As a trick for extracting the start and end times, I assume that commutes are isolated in time, with at least $N$ non-vehicular minutes on either side. Programmatically, this means finding a set of VEHICLE-tagged samples meeting the above cuts, where the $\Delta t$ to the previous/next VEHICLE-tagged sample is at least $N$ minutes. This should yield the start and end timestamps, and if there are more than two such samples for a given time window, we take the first two. Later we'll apply more filters to the commutes to further clean things up.

In [6]:
# Grab records when we're probably in a car, on a weekday
car = df[(df.activity.str.contains('VEHICLE')) &
         (df.timestamp.dt.dayofweek < 5) &
         (df.timestamp > datetime(2016,9,10))].copy()

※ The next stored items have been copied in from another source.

-- ==== Sys2Proof/Tests/Slice0.lean ====
section
/-! SUPPORT. The model's own tests: the smoke test of WellFormed, words written out from the spec's encodings, one-step tests
taken from the vectors of `95_test_vectors.md`, and for every obligation with hypotheses a state that meets them. -/

namespace Sys2Proof.Tests

open Host Sys2Proof.Machine

/-! ### Helpers -/

/-- The next state of an outcome. -/
def nextOf : Outcome State Fault Refusal → Option State
  | .next s => some s
  | _ => none

/-- Parameter set V of `95_test_vectors.md`. -/
def setV : Params := Config.build

/-- A channel that never moved, on set V. -/
def idle : Channel := Channel.atReset setV false false

/-- A machine of two channels on set V whose channel 0 is `ch`. -/
def withZero (ch : Channel) : State := { State.reset with chans := [ch, idle] }

/-- A roller of `fcq = 100000` with the given registers and queue. -/
def roller (cur des : WState) (queue : List Motion) : Sequencer :=
  { fcq := 100000#32, ftq := none, cur := cur, des := des, queue := queue }

/-- A venetian of `fcq = 100000` with the given registers and queue. -/
def venetian (ftq : U32) (cur des : WState) (queue : List Motion) : Sequencer :=
  { fcq := 100000#32, ftq := some ftq, cur := cur, des := des, queue := queue }

def motion (d : Direction) (q : U32) (position : Nat) (tilt : Int) : Motion :=
  { quality := d, quantity := q, completed := { position := position, tilt := tilt } }

/-- The channel of vector X14, with the dispatcher record given. -/
def row14 (buf : Option Motion) (latched : Direction) (resumeAfter pending : Nat) : Channel :=
  { idle with
    seq := roller ⟨3, 0⟩ ⟨6, 0⟩ [motion .retract 1000 4 0, motion .retract 1000 5 0, motion .retract 1000 6 0]
    disp := { buf := buf, resumeAfter := resumeAfter, lastReversal := 500000, latched := latched }
    en := true, dir := true, pending := pending }

/-- X14's channel on channel 0, at a time and with the endstop flag given. -/
def at14 (ch : Channel) (t : Nat) (flag : Bool) : State :=
  { withZero ch with now := t, endstop := [flag, false, false, false, false, false, false, false] }

/-- One step on a machine whose channel 0 is `ch`, at time `t`, with an event placed. -/
def stepWith (ch : Channel) (t : Nat) (e : Event) : Option State :=
  nextOf (step { withZero ch with now := t, inputs := [e] })

/-! ### WellFormed refuses -/

theorem test_wf_loadState : (Instr.loadState 101 0).wellFormed = false ∧ (Instr.loadState 0 91).wellFormed = false := by decide
theorem test_wf_setPosition : (Instr.setPosition 101).wellFormed = false := by decide
theorem test_wf_setTilt : (Instr.setTilt (-91)).wellFormed = false := by decide
theorem test_wf_addTilt : (Instr.addTilt 91 0).wellFormed = false ∧ (Instr.addTilt 0 (-91)).wellFormed = false := by decide
theorem test_wf_setState : (Instr.setState 101 0).wellFormed = false ∧ (Instr.setState 0 (-128)).wellFormed = false := by decide
theorem test_wf_extend : (Instr.extend 1 255 0).wellFormed = false ∧ (Instr.extend 1 0 91).wellFormed = false := by decide
theorem test_wf_retract : (Instr.retract 1 101 0).wellFormed = false ∧ (Instr.retract 1 0 (-91)).wellFormed = false := by decide
theorem test_wf_hold : (Instr.hold 1 101 0).wellFormed = false ∧ (Instr.hold 1 0 127).wellFormed = false := by decide
theorem test_wf_position :
    (Instr.position 0 101 0 0 0).wellFormed = false ∧ (Instr.position 0 0 91 0 0).wellFormed = false ∧
      (Instr.position 0 0 0 101 0).wellFormed = false ∧ (Instr.position 0 0 0 0 (-91)).wellFormed = false := by decide
theorem test_wf_boundary :
    (Instr.loadState 100 90).wellFormed = true ∧ (Instr.setState 0 (-90)).wellFormed = true ∧
      (Instr.position 255 100 90 0 (-90)).wellFormed = true := by decide

/-! ### Decoding: words written out from R96 to R101 (those of X10 first) -/

theorem test_decode_reset : decode (.cw 0x0#103) = .ok .reset := by decide
theorem test_decode_home : decode (.cw 0x9#103) = .ok (.home 1) := by decide
theorem test_decode_setup : decode (.cw 0xC350001900A#103) = .ok (.setup 1 50 0 100000 none none none) := by decide
theorem test_decode_setup_options :
    decode (.cw 0x2D38000C3502D00002#103) = .ok (.setup 0 0 90 100000 (some true) (some 180) none) := by decide
theorem test_decode_set : decode (.cw 0x9803#103) = .ok (.set 0 (some 9) none) := by decide
theorem test_decode_get : decode (.cw 0x4#103) = .ok (.get 0) := by decide
/-- `op = 101`, channel 1 at bit 3. -/
theorem test_decode_getSg : decode (.cw 0xD#103) = .ok (.getSg 1) := by decide
/-- `full_cycle` 100000 at bit 4; then with bit 36 set and `full_tilt` 180 at bit 37. -/
theorem test_decode_new :
    decode (.sop 0x186A00#69) = .ok (.new 100000 none) ∧ decode (.sop 0x169000186A00#69) = .ok (.new 100000 (some 180)) := by
  decide
theorem test_decode_newRoller : decode (.sop 0x186A01#69) = .ok (.newRoller 100000) := by decide
theorem test_decode_newVenetian : decode (.sop 0x169000186A02#69) = .ok (.newVenetian 100000 180) := by decide
/-- Position 50 at bit 4, tilt -10 = F6 at bit 12. -/
theorem test_decode_loadState : decode (.sop 0xF6323#69) = .ok (.loadState 50 (-10)) := by decide
theorem test_decode_setPosition : decode (.sop 0x324#69) = .ok (.setPosition 50) := by decide
theorem test_decode_setTilt : decode (.sop 0xFD5#69) = .ok (.setTilt (-3)) := by decide
theorem test_decode_addTilt : decode (.sop 0xFD006#69) = .ok (.addTilt 0 (-3)) := by decide
theorem test_decode_setState : decode (.sop 0x50B7#69) = .ok (.setState 11 5) := by decide
theorem test_decode_getNextInstruction : decode (.sop 0x8#69) = .ok .getNextInstruction := by decide
theorem test_decode_getNextInstructionGrouped : decode (.sop 0x9C49#69) = .ok (.getNextInstructionGrouped 2500) := by decide
theorem test_decode_trigEndstop : decode (.sop 0xA#69) = .ok .trigEndstop := by decide
theorem test_decode_homeFullyOpened : decode (.sop 0xB#69) = .ok .homeFullyOpened := by decide
theorem test_decode_homeFullyClosed : decode (.sop 0xC#69) = .ok .homeFullyClosed := by decide
theorem test_decode_getCurrentState : decode (.sop 0xD#69) = .ok .getCurrentState := by decide
theorem test_decode_getDesiredState : decode (.sop 0xE#69) = .ok .getDesiredState := by decide
theorem test_decode_extend : decode (.miw 0x5A63000003E8#50) = .ok (.extend 1000 99 90) := by decide
theorem test_decode_retract : decode (.miw 0x1A60000000001#50) = .ok (.retract 1 0 (-90)) := by decide
theorem test_decode_hold : decode (.miw 0x20032000001F4#50) = .ok (.hold 500 50 0) := by decide
theorem test_decode_ready : decode (.rw 0x0#42) = .ok .ready := by decide
theorem test_decode_position : decode (.rw 0x190019005#42) = .ok (.position 1 100 0 100 0) := by decide
/-- `kind = 10`, channel 1 at bit 2, `sg_result` 200 at bit 10. -/
theorem test_decode_stallGuardResult : decode (.rw 0x32006#42) = .ok (.stallGuardResult 1 200) := by decide

/-- X17, R104, R96, R101. Each kind of illegal word, by its name. -/
theorem test_decode_refuses :
    decode (.cw 0x7#103) = .error .reservedOp ∧ decode (.cw 0x809#103) = .error .mustBeZero ∧
      decode (.cw 0x6003#103) = .error .valueWithoutPresence ∧ decode (.sop 0xF#69) = .error .reservedSop ∧
      decode (.sop 0x2#69) = .error .presenceRequired ∧ decode (.sop 0x654#69) = .error .operandRange ∧
      decode (.miw 0x3000000000000#50) = .error .reservedQuality ∧ decode (.rw 0x3#42) = .error .reservedKind := by decide

/-- A row of bytes of the wrong length, or with padding that is not zero, is no word. -/
theorem test_decode_bytes :
    decodeBytes .miw [0xE8, 0x03, 0, 0, 1, 0, 1] = .ok (.retract 1000 1 0) ∧
      decodeBytes .miw [0xE8, 0x03, 0, 0, 1, 0] = .error .notAWord ∧
      decodeBytes .miw [0xE8, 0x03, 0, 0, 1, 0, 5] = .error .notAWord := by decide

/-- The widths of the four formats name their ports. -/
theorem test_table_words :
    decodeTableWord 103 0x9 = some (.home 1) ∧ decodeTableWord 104 0x9 = some (.home 1) ∧
      decodeTableWord 69 0x324 = some (.setPosition 50) ∧ decodeTableWord 50 0x10032000003E8 = some (.retract 1000 50 0) ∧
      decodeTableWord 42 0x190019005 = some (.position 1 100 0 100 0) ∧ decodeTableWord 104 6 = none := by decide

/-- X10. The report words of programs P1 to P3. -/
theorem test_report_words :
    reportWord .ready = 0x0#42 ∧ reportWord (.position 0 ⟨0, 90⟩ ⟨6, 90⟩) = 0x16819680001#42 ∧
      reportWord (.position 1 ⟨100, 0⟩ ⟨100, 0⟩) = 0x190019005#42 ∧
      reportWord (.position 0 ⟨1, -90⟩ ⟨1, 90⟩) = 0x16806980401#42 := by decide

/-! ### Arithmetic -/

/-- X13. -/
theorem test_steps :
    positionStep (roller ⟨0, 0⟩ ⟨0, 0⟩ []) = 1000#32 ∧ (100099#32 / 100#32 = 1000#32) ∧ tiltStep 359#32 = 1#32 ∧
      tiltStep 360#32 = 2#32 ∧ tiltStep 179#32 = 0#32 := by decide
/-- X15. -/
theorem test_hold_time :
    holdTime setV 500#32 = 50000 ∧ holdTime setV 4294967295#32 = 429496729500 ∧
      holdTime { setV with pulseFrequency := 3000 } 500#32 = 166666 ∧ holdTime { setV with timeHz := 1000 } 9#32 = 0 := by
  decide
/-- S9. -/
theorem test_order :
    stateLt ⟨0, 90⟩ ⟨100, 0⟩ = true ∧ stateLt ⟨50, 30⟩ ⟨50, -10⟩ = true ∧ stateLt ⟨50, -30⟩ ⟨50, 10⟩ = false ∧
      stateLt ⟨50, 0⟩ ⟨50, 0⟩ = false := by decide
/-- S10. -/
theorem test_merge :
    (match merge (motion .retract 1000 1 0) (motion .retract 1000 2 0) with
      | .ok m => some m
      | .error _ => none) = some (motion .retract 2000 2 0) := by decide

/-! ### One step of each instruction

Expected values are those of the vectors named, or worked by hand from the rules named. -/

/-- The machine of X12: halted, channel 0 moving. -/
def halted : State :=
  { withZero (row14 none .retract 0 3000) with fatal := some .mergeOverflow, polarity := [true, false] }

# Add extra columns for evening (True if the timestamp is after noon)
# and the number of days since an arbitrary epoch date
car['evening'] = car.timestamp.dt.hour > 12
car['day'] = (car.timestamp - datetime(2016, 1, 1, tzinfo=pytz.timezone('America/Chicago'))).dt.days

# Day of week as factor, for convenience
car['dow'] = pd.Categorical.from_codes(car.timestamp.dt.dayofweek,
                                       ('MON', 'TUE', 'WED', 'THU', 'FRI'))

# Records in a vehicle separated by more than `min_dt` from other
# such records, and occuring during the right time window
min_dt = timedelta(minutes=20)
car = car[((car.timestamp.dt.hour > 5) &
           (car.timestamp.dt.hour < 10) &
            ((abs(car.timestamp - car.timestamp.shift(1)) > min_dt) |
             (abs(car.timestamp.shift(-1) - car.timestamp) > min_dt))) |
          ((car.timestamp.dt.hour > 14) &
           (car.timestamp.dt.hour < 22) &
           ((abs(car.timestamp - car.timestamp.shift(1)) > min_dt) |
            (abs(car.timestamp.shift(-1) - car.timestamp) > min_dt)))].copy()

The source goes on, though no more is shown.